Molte persone sono in grado di divenire fisiologicamente dei genitori, ma ciò non vuol dire che tale capacità debba essere esercitata senza alcuna precauzione e dubbio. Infatti, visti anche i sempre più numerosi atti di violenza fisica ed emotiva esercitata sui bambini all’interno delle mura domestiche, alcuni dovrebbero essere seriamente sottoposti a dei duri esami capaci di attestare la loro sanità mentale ed affettiva prima di essere lasciati liberi di procreare. Una tematica questa che, oltre ad essere particolarmente delicata ed attuale in tempi di accese discussioni su embrioni congelati e gravidanza assistita, viene utilizzata da Kevin Bacon per la sua prima regia cinematografica, facendo luce su di una vicenda all’interno della quale il diritto alla procreazione ed il desiderio di maternità si trasforma in oppressione e possessione attraverso il dono di un amore malato di ossessione. Loverboy è la vicenda di Emily Stoll (Kyra Sedgwick) che, dopo aver trascorso un’infanzia trascurata da due genitori fortemente concentrati su loro stessi, cresce costruendo la sua intera vita intorno all’idea di avere un figlio, senza comprendere come il suo desiderio si trasformi lentamente in una vera e propria deformazione mentale.
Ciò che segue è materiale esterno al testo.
/-- Every step keeps the invariant: registers in their ranges (10_state.md R43 to R48), memory in canonical
form with whole words of implemented elements only (20_memory.md R72, R73, R88), tables of constructed units
as their INIT built them (10_state.md R55, R62, 40_fft.md R132, R134). -/
def Obligations.InvariantKeptByStep : Prop :=
  ∀ s t : State, s.Inv → step s = .next t → t.Inv

/-- No step changes the parameters (10_state.md R67). -/
def Obligations.ParametersNeverChange : Prop :=
  ∀ s t : State, step s = .next t → t.cfg = s.cfg

/-- Between INIT commands and hardware resets the tables do not change: no other step changes a byte of SINTAB,
DCTWR or DCTWI (40_fft.md R134, 10_state.md R55, R62, 20_memory.md R78). -/
def Obligations.TablesChangeOnlyByInit : Prop :=
  ∀ s t : State, s.Inv → step s = .next t → ¬ nextIsReset s →
    ((∀ m, nextCommand s ≠ some (.fftInit m)) →
      ∀ a, Buffer.hasByte .sintab 0 (Buffer.elements s.cfg .sintab) a → t.mem.byte? a = s.mem.byte? a) ∧
    ((∀ n, nextCommand s ≠ some (.dctInit n)) →
      ∀ a, (Buffer.hasByte .dctwr 0 (Buffer.elements s.cfg .dctwr) a ∨
          Buffer.hasByte .dctwi 0 (Buffer.elements s.cfg .dctwi) a) →
        t.mem.byte? a = s.mem.byte? a)

/-- A sticky flag is cleared only by its unit's INIT command, by SYS.RESET and by hardware reset; ILL only by the
two resets (10_state.md R33, 60_exceptions.md R244, R251). -/
def Obligations.StickyFlagsClearedOnlyAsStated : Prop :=
  ∀ s t : State, step s = .next t →
    (∀ u, s.isBad u = true → t.isBad u = false →
      nextIsReset s ∨ nextCommand s = some .sysReset ∨
        ∃ i, nextCommand s = some i ∧ initUnit i = some u) ∧
    (s.isIll = true → t.isIll = false → nextIsReset s ∨ nextCommand s = some .sysReset)

/-- A command of one unit leaves the flags and sizes of the others, ILL and MEL_FLOOR alone
(60_exceptions.md R243, R247, 10_state.md R32, R45 to R49). -/
def Obligations.UnitsAreIndependent : Prop :=
  ∀ (i : Instr) (s t : State) (u : EngineUnit), exec i s = .next t →
    (commandUnit i = some u ∨ initUnit i = some u) →
    (∀ v, v ≠ u → t.isBad v = s.isBad v) ∧ t.isIll = s.isIll ∧ t.melFloor = s.melFloor ∧
    (u ≠ .fft → t.fftM = s.fftM) ∧ (u ≠ .dct → t.dctN = s.dctN) ∧
    (u ≠ .mel → t.melNb = s.melNb ∧ t.melLen = s.melLen)

/-! ### Integer functions and numerics -/

/-- R26: bitrev(i, L) is below 2^L and its bit b is bit L−1−b of i; it is the sum of the rule. -/
def Obligations.BitrevReversesBits : Prop :=
  ∀ i L : Nat, i < 2 ^ L →
    bitrev i L = ∑ b ∈ Finset.range L, (i / 2 ^ b % 2) * 2 ^ (L - 1 - b) ∧
    bitrev i L < 2 ^ L ∧ bitrev i 0 = 0 ∧
    ∀ b, b < L → (bitrev i L).testBit b = i.testBit (L - 1 - b)

/-- R25: ispow2 is true exactly of the powers 2^k, k ≥ 0, and log2 gives k. -/
def Obligations.Ispow2IsPowerOfTwo : Prop :=
  (∀ n, isPow2 n = true ↔ ∃ k, n = 2 ^ k) ∧ isPow2 1 = true ∧ isPow2 0 = false ∧
  ∀ k, (2 ^ k).log2 = k

/-- ADD, SUB, MUL and DIV of finite words are the exact results rounded once, to nearest, ties to even, with
overflow to an infinity; an exact zero sum or difference is +0, but −0 for (−0) + (−0) and (−0) − (+0); products
and quotients have the XOR of the signs, those that are zero included; then the results that are no NaN with an
infinite operand, and DIV of a non-zero word by a zero (00_scope.md R16, R24 P1). -/
def Obligations.ArithmeticRoundsToNearest : Prop :=
  (∀ a b : Word, Ideal.FiniteWord a → Ideal.FiniteWord b →
    Ideal.NearestWord (Ideal.wordValue a + Ideal.wordValue b) (fAdd a b) ∧
    Ideal.NearestWord (Ideal.wordValue a - Ideal.wordValue b) (fSub a b) ∧
    Ideal.NearestWord (Ideal.wordValue a * Ideal.wordValue b) (fMul a b) ∧
    (Ideal.wordValue b ≠ 0 → Ideal.NearestWord (Ideal.wordValue a / Ideal.wordValue b) (fDiv a b)) ∧
    (Ideal.wordValue a + Ideal.wordValue b = 0 →
      fAdd a b = if a = 0x80000000#32 ∧ b = 0x80000000#32 then 0x80000000#32 else 0x00000000#32) ∧
    (Ideal.wordValue a - Ideal.wordValue b = 0 →
      fSub a b = if a = 0x80000000#32 ∧ b = 0x00000000#32 then 0x80000000#32 else 0x00000000#32) ∧
    signBit (fMul a b) = (signBit a != signBit b) ∧
    (Ideal.wordValue b ≠ 0 → signBit (fDiv a b) = (signBit a != signBit b)) ∧
    (Ideal.wordValue a ≠ 0 → Ideal.wordValue b = 0 → fDiv a b = packInfinity (signBit a != signBit b))) ∧
  (∀ (n : Bool) (b : Word), Ideal.FiniteWord b →
    fAdd (packInfinity n) b = packInfinity n ∧ fAdd b (packInfinity n) = packInfinity n ∧
    fSub (packInfinity n) b = packInfinity n ∧ fSub b (packInfinity n) = packInfinity (!n) ∧
    (Ideal.wordValue b ≠ 0 → fMul (packInfinity n) b = packInfinity (n != signBit b) ∧
      fMul b (packInfinity n) = packInfinity (n != signBit b)) ∧
    fDiv (packInfinity n) b = packInfinity (n != signBit b) ∧
    fDiv b (packInfinity n) = packSigned (n != signBit b) 0) ∧
  (∀ n m : Bool,
    fAdd (packInfinity n) (packInfinity n) = packInfinity n ∧
    fSub (packInfinity n) (packInfinity (!n)) = packInfinity n ∧
    fMul (packInfinity n) (packInfinity m) = packInfinity (n != m))

/-- SQRT of a finite word that is not negative is the exact root rounded to nearest, keeps either zero and +inf,
and is the canonical NaN below zero; I2F is exact up to 2^24 (00_scope.md R17, R20). -/
def Obligations.SqrtRoundsToNearest : Prop :=
  (∀ a : Word, Ideal.FiniteWord a → 0 ≤ Ideal.wordValue a →
    Ideal.NearestWord (Real.sqrt (Ideal.wordValue a)) (fSqrt a)) ∧
  fSqrt 0x00000000#32 = 0x00000000#32 ∧ fSqrt 0x80000000#32 = 0x80000000#32 ∧
  fSqrt 0x7F800000#32 = 0x7F800000#32 ∧ fSqrt 0xFF800000#32 = 0x7FC00000#32 ∧
  (∀ a : Word, Ideal.FiniteWord a → Ideal.wordValue a < 0 → fSqrt a = 0x7FC00000#32) ∧
  (∀ n, n ≤ 2 ^ 24 → Ideal.FiniteWord (fOfNat n) ∧ Ideal.wordValue (fOfNat n) = n)

/-- LN at every operand that is no NaN: within a relative error of 2^−23 of the exact logarithm for finite
operands above zero (a weaker form of 00_scope.md R23, which rounds to nearest), +0 at 1.0, −inf at either zero,
+inf at +inf, the canonical NaN below zero (R17, R23). -/
def Obligations.LnIsAccurate : Prop :=
  (∀ a : Word, Ideal.FiniteWord a → 0 < Ideal.wordValue a →
    Ideal.FiniteWord (fLn a) ∧
      |Ideal.wordValue (fLn a) - Real.log (Ideal.wordValue a)| ≤
        2 ^ (-23 : ℤ) * |Real.log (Ideal.wordValue a)|) ∧
  fLn 0x3F800000#32 = 0x00000000#32 ∧
  fLn 0x00000000#32 = 0xFF800000#32 ∧ fLn 0x80000000#32 = 0xFF800000#32 ∧
  fLn 0x7F800000#32 = 0x7F800000#32 ∧ fLn 0xFF800000#32 = 0x7FC00000#32 ∧
  (∀ a : Word, Ideal.FiniteWord a → Ideal.wordValue a < 0 → fLn a = 0x7FC00000#32)

/-- A NaN result of ADD, SUB, MUL, DIV, SQRT or LN is the canonical quiet NaN; a NaN operand gives it, and so do
the invalid operations: inf − inf, 0·inf, 0/0, inf/inf, and SQRT and LN of a negative non-zero (00_scope.md R17). -/
def Obligations.NaNResultsAreCanonical : Prop :=
  (∀ a b : Word,
    (∀ r ∈ [fAdd a b, fSub a b, fMul a b, fDiv a b, fSqrt a, fLn a],
      Ideal.NaNWord r → r = 0x7FC00000#32) ∧
    (Ideal.NaNWord a → ∀ r ∈ [fAdd a b, fSub a b, fMul a b, fDiv a b, fSqrt a, fLn a], r = 0x7FC00000#32) ∧
    (Ideal.NaNWord b → ∀ r ∈ [fAdd a b, fSub a b, fMul a b, fDiv a b], r = 0x7FC00000#32)) ∧
  (∀ n m : Bool,
    fAdd (packInfinity n) (packInfinity (!n)) = 0x7FC00000#32 ∧
    fSub (packInfinity n) (packInfinity n) = 0x7FC00000#32 ∧
    fDiv (packInfinity n) (packInfinity m) = 0x7FC00000#32) ∧
  (∀ (n : Bool) (a : Word), Ideal.FiniteWord a → Ideal.wordValue a = 0 →
    fMul (packInfinity n) a = 0x7FC00000#32 ∧ fMul a (packInfinity n) = 0x7FC00000#32) ∧
  (∀ a b : Word, Ideal.FiniteWord a → Ideal.FiniteWord b → Ideal.wordValue a = 0 → Ideal.wordValue b = 0 →
    fDiv a b = 0x7FC00000#32) ∧
  (∀ a : Word, (Ideal.FiniteWord a ∧ Ideal.wordValue a < 0) ∨ a = packInfinity true →
    fSqrt a = 0x7FC00000#32 ∧ fLn a = 0x7FC00000#32)

/-- NEG flips bit 31 and nothing else, for every word (00_scope.md R18). -/
def Obligations.NegFlipsTheSignBit : Prop :=
  ∀ (a : Word) (j : Nat), j < 32 → (fNeg a).getLsbD j = if j = 31 then !a.getLsbD j else a.getLsbD j

/-- R19: LT is true exactly when neither operand is a NaN and the value of the first is less. -/
def Obligations.LtIsQuietLessThan : Prop :=
  ∀ a b : Word, fLt a b = true ↔
    ¬ Ideal.NaNWord a ∧ ¬ Ideal.NaNWord b ∧ Ideal.extendedValue a < Ideal.extendedValue b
«Non voglio una casa e non voglio un marito, ciò che desidero veramente con ogni cellula del mio corpo è avere un bambino». Queste le intenzioni espresse da Emily nelle prime scene del film che sembrano porre delle serie basi per un dramma psicologico incentrato sulle ossessioni di cui è oggetto il piccolo Paul, ma che sfortunatamente viene frequentemente disatteso. Nonostante un cast di attori di notevole talento (Marisa Tomei, Sandra Bullock, Matt Dillon, Campbell Scott) capaci di dare spessore ed anima ai loro personaggi, Bacon sembra essere impreparato a gestire una tematica così importante, non riuscendo, in modo particolare, a fondere con una certa armonia situazioni particolarmente ilari, come quelle create dai genitori fricchettoni di Emily, con momenti di particolare drammaticità. Il risultato sembra essere una storia interessante, narrata anche in modo non convenzionale, ma che diluisce in una buona occasione persa anche a causa di una certa pesantezza stilistica utilizzata da Bacon. L’eccessivo utilizzo di ralenti, flou e dell’abusata pratica del flashback fanno di quest’ opera prima un prodotto incompiuto che lascia sfumare le particolarità e le ombre di una storia al femminile non particolarmente conciliante e finalmente lontana dall’essere politically correct.